Selain menyoroti pentingnya perbaikan internal, Chriswanto juga menekankan perlunya menjaga stabilitas sosial dan keamanan negara. Dalam rekomendasinya, ia mengimbau seluruh warga LDII agar mampu menahan diri, bersikap dewasa, dan tidak mudah terprovokasi oleh dinamika politik.
Dalam forum Muswil tersebut, Chriswanto menyampaikan lima poin strategis yang menjadi perhatian LDII:
1. Ucapan Bela Sungkawa
LDII menyampaikan belasungkawa atas wafatnya almarhum Kurniawan, seorang tokoh yang dinilai berjasa. Pihaknya berharap pengorbanan almarhum menjadi pelajaran berharga bagi masyarakat.
2. Ajakan kepada Elit Politik
Ia mengingatkan para pemimpin bangsa, baik eksekutif maupun legislatif, agar lebih peka terhadap kondisi sosial. Ketidakpedulian pejabat, menurutnya, hanya akan menambah keresahan rakyat.
3. Perbaikan Akses Komunikasi
KH Amrodji menekankan perlunya ruang komunikasi yang terbuka antara pemerintah, elit politik, dan masyarakat, sehingga aspirasi rakyat bisa tersampaikan dengan baik.
4. Penegakan Hukum yang Tegas dan Adil
LDII mendorong aparat penegak hukum, khususnya Polri, untuk menindak setiap pelanggaran sesuai aturan demi terciptanya rasa keadilan di masyarakat.
5. Seruan Persatuan Warga LDII
Seluruh warga LDII diingatkan agar tetap bersatu, bersikap bijak, dan menahan diri menghadapi berbagai isu yang berpotensi dimanfaatkan pihak tertentu untuk memecah belah.
Dalam kesempatan itu, dia menyatakan dukungan kepada Pemerintah Indonesia dipimpin Presiden RI Prabowo Subianto untuk mengatasi persoalan sosial dan menjaga stabilitas nasional. Ia optimistis kepemimpinan Presiden mampu meredam gejolak yang muncul.

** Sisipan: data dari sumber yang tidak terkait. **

/-- `s.ld` (R162). -/
structure SLd where
  (g : Guard) (la : BitVec 4) (d : SReg) (cap : CReg) (idx : SIdx) (disp : BitVec 8) (scale : BitVec 2)
  (ord : MOrd) (w : SLdW) deriving DecidableEq, Repr
/-- `s.st` (R162): `d` is the data register. -/
structure SSt where
  (g : Guard) (la : BitVec 4) (d : SReg) (cap : CReg) (idx : SIdx) (disp : BitVec 8) (scale : BitVec 2)
  (ord : MOrd) (w : MWidth) deriving DecidableEq, Repr
/-- `br` (R163): the offset counts words from the branch. -/
structure BrT where (g : Guard) (target : BitVec 18) deriving DecidableEq, Repr
/-- `brc`, `call` and `loop` (R163). -/
structure BrS where (g : Guard) (c : SReg) (target : BitVec 18) deriving DecidableEq, Repr
/-- `brv` (R163). -/
structure BrV where (g : Guard) (c : PReg) (reconv target : BitVec 18) deriving DecidableEq, Repr
/-- `breakv` (R163): the exit address stands in TARGET. -/
structure BkV where (g : Guard) (c : PReg) (target : BitVec 18) deriving DecidableEq, Repr
/-- `ret` and `jmp` (R164). -/
structure JmpS where (g : Guard) (a : SReg) deriving DecidableEq, Repr
/-- `waitcnt` (R164). -/
structure WaitC where (g : Guard) (m s a b : BitVec 6) deriving DecidableEq, Repr
/-- Predicate form with two sources (R166). -/
structure PBin where (g : Guard) (d a b : PReg) deriving DecidableEq, Repr
/-- Predicate form with one source (R166). -/
structure PUn where (g : Guard) (d a : PReg) deriving DecidableEq, Repr
/-- Predicate reduction (R167). -/
structure PRed where (g : Guard) (d : SReg) (a : PReg) deriving DecidableEq, Repr
/-- `p.fromv` (R166). -/
structure PFromV where (g : Guard) (d : PReg) (a : VReg) deriving DecidableEq, Repr
/-- `p.tov` (R166). -/
structure PToV where (g : Guard) (d : VReg) (a : PReg) deriving DecidableEq, Repr
/-- `p.act` (R168). -/
structure PAct where (g : Guard) (d a : SReg) deriving DecidableEq, Repr
/-- `trap` and `brk`: a 16-bit code (R169, R170). -/
structure Code16 where (g : Guard) (code : BitVec 16) deriving DecidableEq, Repr

/-- The control and status registers of R149. -/
inductive Csr
  | teamstat | allot | prio | fpflags | stbcnt | sigacc | trapvec | trapcause | trappc | trapword | faultstat | bbase
  | rowprog
  deriving DecidableEq, Repr

/-- `csrr` and `csrw` (R171): `r` is the destination or the source. -/
structure CsrOp where (g : Guard) (r : SReg) (csr : Csr) deriving DecidableEq, Repr
/-- `grow` and `shrink`: n is the whole signed IMM (R174, R346). -/
structure GrowN where (g : Guard) (n : BitVec 28) deriving DecidableEq, Repr
/-- `allot` (R174). -/
structure AllotN where (g : Guard) (d : SReg) (n : BitVec 28) deriving DecidableEq, Repr
/-- `rolesw` (R175). -/
structure RoleSw where (g : Guard) (d a b : SReg) deriving DecidableEq, Repr
/-- Vector integer two-source form (R179). -/
structure VBin where (g : Guard) (d : VReg) (a : VASrc) (b : VSrc) (ty : IType) deriving DecidableEq, Repr
/-- Vector integer three-source form: `v.mad`, `v.ins`. -/
structure VTern where (g : Guard) (d : VReg) (a : VASrc) (b c : VSrc) (ty : IType) deriving DecidableEq, Repr
/-- Vector integer one-source form. -/
structure VUn where (g : Guard) (d : VReg) (a : VASrc) (ty : IType) deriving DecidableEq, Repr
/-- `v.mov` (R179). -/
structure VMov where (g : Guard) (d : VReg) (a : VSrc) (ty : IType) deriving DecidableEq, Repr
/-- `v.cmp` (R180). -/
structure VCmp where (g : Guard) (d : VDest) (a : VASrc) (b : VSrc) (ty : IType) (c : Cond) deriving DecidableEq, Repr
/-- `v.sel` (R180). -/
structure VSel where (g : Guard) (d : VReg) (a : VASrc) (b : VSrc) (c : SelSrc) (ty : IType) deriving DecidableEq, Repr

/-- The widths of the vector immediate forms (R146). -/
inductive EWidth | w4 | w8 | w16 | w32 | w64
  deriving DecidableEq, Repr

/-- Vector immediate form (R182). -/
structure VImm where (g : Guard) (d a : VReg) (w : EWidth) (imm : BitVec 25) deriving DecidableEq, Repr
/-- `v.li` (R182). -/
structure VLi where (g : Guard) (d : VReg) (w : EWidth) (imm : BitVec 25) deriving DecidableEq, Repr
/-- Vector float rounding form with two sources (R183). -/
structure VFBin where (g : Guard) (d a : VReg) (b : VSrc) (ty : FType) (rm : RMode) deriving DecidableEq, Repr
/-- `v.fma` (R183). -/
structure VFma where (g : Guard) (d a : VReg) (b c : VSrc) (ty : FType) (rm : RMode) deriving DecidableEq, Repr
/-- `v.fmin` and `v.fmax` (R184). -/
structure VFMin where (g : Guard) (d a : VReg) (b : VSrc) (ty : FType) deriving DecidableEq, Repr
/-- `v.fcmp` (R184). -/
structure VFCmp where (g : Guard) (d : VDest) (a : VReg) (b : VSrc) (ty : FType) (c : Cond) deriving DecidableEq, Repr
/-- `v.fabs`, `v.fneg`, `v.fclass`. -/
structure VFUn where (g : Guard) (d a : VReg) (ty : FType) deriving DecidableEq, Repr
/-- Special function (R185). -/
structure VSpf where (g : Guard) (la : BitVec 4) (d a : VReg) (ty : FType) deriving DecidableEq, Repr
/-- `v.fsqrt` (R185). -/
structure VSqrt where (g : Guard) (la : BitVec 4) (d a : VReg) (ty : FType) (rm : RMode) deriving DecidableEq, Repr
/-- `v.cvt`, `v.cvti`, `v.cvtf` (R187). -/
structure VCvt where (g : Guard) (d a : VReg) (st dt : ElType) (rnd : Rnd) deriving DecidableEq, Repr
/-- `v.qnt` and `v.dqt` (R188). -/
structure VQnt where
  (g : Guard) (d a sc : VReg) (sel : BitVec 3) (ty : ElType) (rnd : Rnd) deriving DecidableEq, Repr
/-- `v.cbld` (R189). -/
structure VCbld where (g : Guard) (a : VReg) deriving DecidableEq, Repr
/-- `v.cbenc` (R189): `bf` true for a `.bf16` source, false for `.f32`. -/
structure VCbenc where (g : Guard) (d a : VReg) (bf : Bool) deriving DecidableEq, Repr
/-- `v.shfl` and `v.perm` (R191). -/
structure VShfl where (g : Guard) (d a : VReg) (b : VSrc) (ty : ElType) deriving DecidableEq, Repr
/-- `v.bcst` (R191). -/
structure VBcst where (g : Guard) (d a : VReg) (b : SSrc) (ty : ElType) deriving DecidableEq, Repr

Selain itu, pihaknya telah menggandeng berbagai organisasi kemasyarakatan, baik Islam maupun lintas agama, guna memperkuat persatuan.
“Peran ormas sangat penting dalam meredakan ketegangan di tengah masyarakat. Arahan Ketua Umum jelas, kita harus ikut menenangkan suasana dan menjaga kebersamaan. Kami percaya pemerintah pun akan memberi perhatian serius pada hal ini,” tuturnya.
Selain itu, lanjutnya, pihaknya mengajak seluruh komponen bangsa untuk merawat persatuan dan bersatu menghadapi tantangan zaman. “Mari kita bersama-sama menjaga kebersamaan, menghindari konflik, dan berkontribusi bagi kemajuan bangsa,” tuturnya.

Ketua LDII Jatim KH Amrodji Konawi menyampaikan pandangannya mengenai kondisi bangsa. Ia menekankan pentingnya peran LDII dalam menjaga persatuan dan ikut serta dalam pembangunan daerah maupun nasional. “Semoga bangsa Indonesia kembali membaik seperti sedia kala,” tutur Amrodji.
Amrodji juga mengungkapkan apresiasinya kepada Gubernur Jawa Timur, Khofifah Indar Parawansa, atas dukungan yang diberikan kepada LDII Jatim selama ini. Menurutnya, perhatian dari pemerintah provinsi menjadi salah satu penguat semangat organisasi.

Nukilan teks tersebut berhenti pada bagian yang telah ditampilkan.